**Task to complete**
Could you set down exactly the lines of the data below, starting at the one that holds "(∀ (s : Machine.State)" and ending at the one that holds "d.code = 7#8 →", both included, and only those?

**Records from a dataset**
<<<<

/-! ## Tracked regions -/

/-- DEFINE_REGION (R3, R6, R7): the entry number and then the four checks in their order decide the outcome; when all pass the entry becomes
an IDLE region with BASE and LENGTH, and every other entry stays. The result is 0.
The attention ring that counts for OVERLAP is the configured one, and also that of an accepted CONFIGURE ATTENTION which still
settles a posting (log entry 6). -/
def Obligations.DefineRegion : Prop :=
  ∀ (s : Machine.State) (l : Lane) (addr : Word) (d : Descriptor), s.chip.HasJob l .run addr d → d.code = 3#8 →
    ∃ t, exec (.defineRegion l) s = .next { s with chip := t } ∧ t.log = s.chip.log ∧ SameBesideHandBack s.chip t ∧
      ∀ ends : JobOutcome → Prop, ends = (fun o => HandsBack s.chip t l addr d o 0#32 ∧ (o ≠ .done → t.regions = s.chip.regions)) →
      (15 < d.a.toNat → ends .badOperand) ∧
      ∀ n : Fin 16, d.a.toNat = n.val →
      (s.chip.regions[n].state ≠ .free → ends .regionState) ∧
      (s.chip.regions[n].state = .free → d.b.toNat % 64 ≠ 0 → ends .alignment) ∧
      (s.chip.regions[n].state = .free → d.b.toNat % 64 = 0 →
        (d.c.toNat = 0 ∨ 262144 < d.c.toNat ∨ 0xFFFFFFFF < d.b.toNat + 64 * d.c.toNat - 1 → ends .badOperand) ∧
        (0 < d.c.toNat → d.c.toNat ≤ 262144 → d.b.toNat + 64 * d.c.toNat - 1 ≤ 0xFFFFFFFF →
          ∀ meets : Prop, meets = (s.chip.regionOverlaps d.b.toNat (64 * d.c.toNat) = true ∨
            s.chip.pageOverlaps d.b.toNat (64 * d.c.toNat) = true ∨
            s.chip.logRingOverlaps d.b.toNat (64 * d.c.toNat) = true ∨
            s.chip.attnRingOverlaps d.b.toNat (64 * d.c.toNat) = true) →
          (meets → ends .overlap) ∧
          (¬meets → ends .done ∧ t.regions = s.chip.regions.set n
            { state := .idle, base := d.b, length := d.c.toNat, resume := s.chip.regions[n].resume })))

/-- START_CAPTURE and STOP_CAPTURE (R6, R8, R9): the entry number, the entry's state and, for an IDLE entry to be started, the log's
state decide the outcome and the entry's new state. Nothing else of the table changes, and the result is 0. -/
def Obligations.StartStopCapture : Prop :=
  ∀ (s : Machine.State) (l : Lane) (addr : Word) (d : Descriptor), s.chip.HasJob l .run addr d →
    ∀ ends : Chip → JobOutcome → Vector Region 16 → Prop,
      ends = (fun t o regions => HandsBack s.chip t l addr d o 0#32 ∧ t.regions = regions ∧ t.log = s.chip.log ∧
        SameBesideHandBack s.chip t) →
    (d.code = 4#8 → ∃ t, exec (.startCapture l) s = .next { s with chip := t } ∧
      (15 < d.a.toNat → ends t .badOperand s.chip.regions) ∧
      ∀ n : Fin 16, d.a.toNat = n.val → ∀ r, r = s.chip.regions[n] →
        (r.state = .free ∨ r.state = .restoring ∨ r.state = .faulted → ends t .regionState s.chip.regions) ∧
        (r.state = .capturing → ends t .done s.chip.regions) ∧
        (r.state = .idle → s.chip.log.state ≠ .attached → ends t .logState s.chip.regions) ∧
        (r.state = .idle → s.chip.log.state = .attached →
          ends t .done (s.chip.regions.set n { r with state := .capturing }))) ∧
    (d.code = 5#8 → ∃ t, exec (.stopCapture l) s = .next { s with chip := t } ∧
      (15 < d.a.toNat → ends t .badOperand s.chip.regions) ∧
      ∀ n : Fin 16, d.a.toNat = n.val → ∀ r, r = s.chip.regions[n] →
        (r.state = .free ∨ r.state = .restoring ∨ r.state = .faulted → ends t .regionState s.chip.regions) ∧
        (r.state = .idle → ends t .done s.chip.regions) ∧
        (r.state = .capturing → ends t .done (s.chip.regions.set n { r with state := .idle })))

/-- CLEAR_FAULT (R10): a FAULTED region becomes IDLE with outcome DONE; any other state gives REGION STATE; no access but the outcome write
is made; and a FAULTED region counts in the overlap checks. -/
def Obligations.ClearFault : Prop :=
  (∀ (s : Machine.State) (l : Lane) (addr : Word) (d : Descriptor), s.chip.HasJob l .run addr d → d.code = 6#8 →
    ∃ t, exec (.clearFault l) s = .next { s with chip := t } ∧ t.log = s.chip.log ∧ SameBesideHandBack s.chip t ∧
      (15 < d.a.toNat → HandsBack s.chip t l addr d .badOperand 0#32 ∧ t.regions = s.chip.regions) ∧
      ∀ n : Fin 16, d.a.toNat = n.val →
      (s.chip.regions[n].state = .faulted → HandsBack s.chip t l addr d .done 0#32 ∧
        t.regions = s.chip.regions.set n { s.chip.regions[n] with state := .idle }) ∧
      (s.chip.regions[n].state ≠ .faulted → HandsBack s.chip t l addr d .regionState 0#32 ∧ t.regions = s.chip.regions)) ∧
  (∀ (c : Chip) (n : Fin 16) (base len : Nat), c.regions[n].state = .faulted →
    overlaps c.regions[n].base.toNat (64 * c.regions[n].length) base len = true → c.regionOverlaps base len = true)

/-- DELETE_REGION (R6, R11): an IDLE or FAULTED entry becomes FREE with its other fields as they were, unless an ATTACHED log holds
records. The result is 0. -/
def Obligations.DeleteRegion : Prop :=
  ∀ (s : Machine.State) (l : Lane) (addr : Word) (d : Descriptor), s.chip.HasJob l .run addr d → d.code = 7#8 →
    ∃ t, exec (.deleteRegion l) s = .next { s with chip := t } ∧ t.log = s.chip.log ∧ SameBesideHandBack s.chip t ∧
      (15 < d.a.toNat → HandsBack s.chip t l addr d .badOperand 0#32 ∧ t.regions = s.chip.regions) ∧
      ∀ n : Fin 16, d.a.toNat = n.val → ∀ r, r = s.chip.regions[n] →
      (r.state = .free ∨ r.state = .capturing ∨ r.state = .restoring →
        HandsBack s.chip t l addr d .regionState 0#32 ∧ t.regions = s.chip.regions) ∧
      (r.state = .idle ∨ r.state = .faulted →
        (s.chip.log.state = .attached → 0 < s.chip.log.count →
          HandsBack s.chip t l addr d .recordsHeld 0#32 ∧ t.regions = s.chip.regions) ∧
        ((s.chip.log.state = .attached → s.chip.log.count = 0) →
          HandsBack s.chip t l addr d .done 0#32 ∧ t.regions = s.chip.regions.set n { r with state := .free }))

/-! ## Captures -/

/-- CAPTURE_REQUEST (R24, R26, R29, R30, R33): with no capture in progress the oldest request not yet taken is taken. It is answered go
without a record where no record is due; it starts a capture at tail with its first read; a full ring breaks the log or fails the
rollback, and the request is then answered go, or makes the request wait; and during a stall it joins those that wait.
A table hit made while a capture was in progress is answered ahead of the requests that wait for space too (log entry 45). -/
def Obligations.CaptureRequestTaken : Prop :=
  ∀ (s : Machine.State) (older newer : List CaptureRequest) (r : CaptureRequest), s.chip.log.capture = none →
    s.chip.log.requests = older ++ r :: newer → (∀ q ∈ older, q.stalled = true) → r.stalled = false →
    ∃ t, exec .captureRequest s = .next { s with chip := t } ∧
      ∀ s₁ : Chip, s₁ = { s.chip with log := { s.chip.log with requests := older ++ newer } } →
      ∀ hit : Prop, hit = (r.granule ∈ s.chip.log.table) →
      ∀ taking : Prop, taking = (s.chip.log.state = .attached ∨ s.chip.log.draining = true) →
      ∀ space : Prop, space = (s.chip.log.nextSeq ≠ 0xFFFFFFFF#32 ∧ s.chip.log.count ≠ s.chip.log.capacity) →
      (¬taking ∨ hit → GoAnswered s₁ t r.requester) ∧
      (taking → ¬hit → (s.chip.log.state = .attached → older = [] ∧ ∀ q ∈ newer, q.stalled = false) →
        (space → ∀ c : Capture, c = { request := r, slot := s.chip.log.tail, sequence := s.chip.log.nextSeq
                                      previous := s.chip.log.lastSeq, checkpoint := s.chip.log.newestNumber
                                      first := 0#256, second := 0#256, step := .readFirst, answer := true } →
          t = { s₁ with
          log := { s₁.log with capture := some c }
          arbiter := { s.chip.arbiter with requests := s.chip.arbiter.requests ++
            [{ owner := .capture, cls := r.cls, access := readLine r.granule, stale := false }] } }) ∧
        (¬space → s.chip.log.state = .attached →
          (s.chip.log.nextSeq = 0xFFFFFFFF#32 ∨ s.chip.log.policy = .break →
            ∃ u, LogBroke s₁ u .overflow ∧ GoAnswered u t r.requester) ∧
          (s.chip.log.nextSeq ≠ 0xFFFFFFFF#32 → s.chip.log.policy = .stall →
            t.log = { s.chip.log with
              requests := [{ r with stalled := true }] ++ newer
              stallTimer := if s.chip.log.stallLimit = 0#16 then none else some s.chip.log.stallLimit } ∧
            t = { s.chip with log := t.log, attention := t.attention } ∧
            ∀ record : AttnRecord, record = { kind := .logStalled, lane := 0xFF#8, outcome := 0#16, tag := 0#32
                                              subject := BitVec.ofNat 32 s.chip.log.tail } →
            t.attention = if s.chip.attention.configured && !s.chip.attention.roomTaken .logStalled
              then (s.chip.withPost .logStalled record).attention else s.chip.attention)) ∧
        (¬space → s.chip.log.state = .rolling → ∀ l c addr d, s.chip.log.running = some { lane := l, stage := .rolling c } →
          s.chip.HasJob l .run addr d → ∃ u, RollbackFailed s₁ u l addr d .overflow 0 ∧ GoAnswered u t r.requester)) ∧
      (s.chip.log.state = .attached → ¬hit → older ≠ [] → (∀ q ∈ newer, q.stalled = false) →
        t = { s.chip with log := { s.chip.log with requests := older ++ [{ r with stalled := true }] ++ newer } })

>>>>

**Task solution**
  (∀ (s : Machine.State) (l : Lane) (addr : Word) (d : Descriptor), s.chip.HasJob l .run addr d → d.code = 6#8 →
    ∃ t, exec (.clearFault l) s = .next { s with chip := t } ∧ t.log = s.chip.log ∧ SameBesideHandBack s.chip t ∧
      (15 < d.a.toNat → HandsBack s.chip t l addr d .badOperand 0#32 ∧ t.regions = s.chip.regions) ∧
      ∀ n : Fin 16, d.a.toNat = n.val →
      (s.chip.regions[n].state = .faulted → HandsBack s.chip t l addr d .done 0#32 ∧
        t.regions = s.chip.regions.set n { s.chip.regions[n] with state := .idle }) ∧
      (s.chip.regions[n].state ≠ .faulted → HandsBack s.chip t l addr d .regionState 0#32 ∧ t.regions = s.chip.regions)) ∧
  (∀ (c : Chip) (n : Fin 16) (base len : Nat), c.regions[n].state = .faulted →
    overlaps c.regions[n].base.toNat (64 * c.regions[n].length) base len = true → c.regionOverlaps base len = true)

/-- DELETE_REGION (R6, R11): an IDLE or FAULTED entry becomes FREE with its other fields as they were, unless an ATTACHED log holds
records. The result is 0. -/
def Obligations.DeleteRegion : Prop :=
  ∀ (s : Machine.State) (l : Lane) (addr : Word) (d : Descriptor), s.chip.HasJob l .run addr d → d.code = 7#8 →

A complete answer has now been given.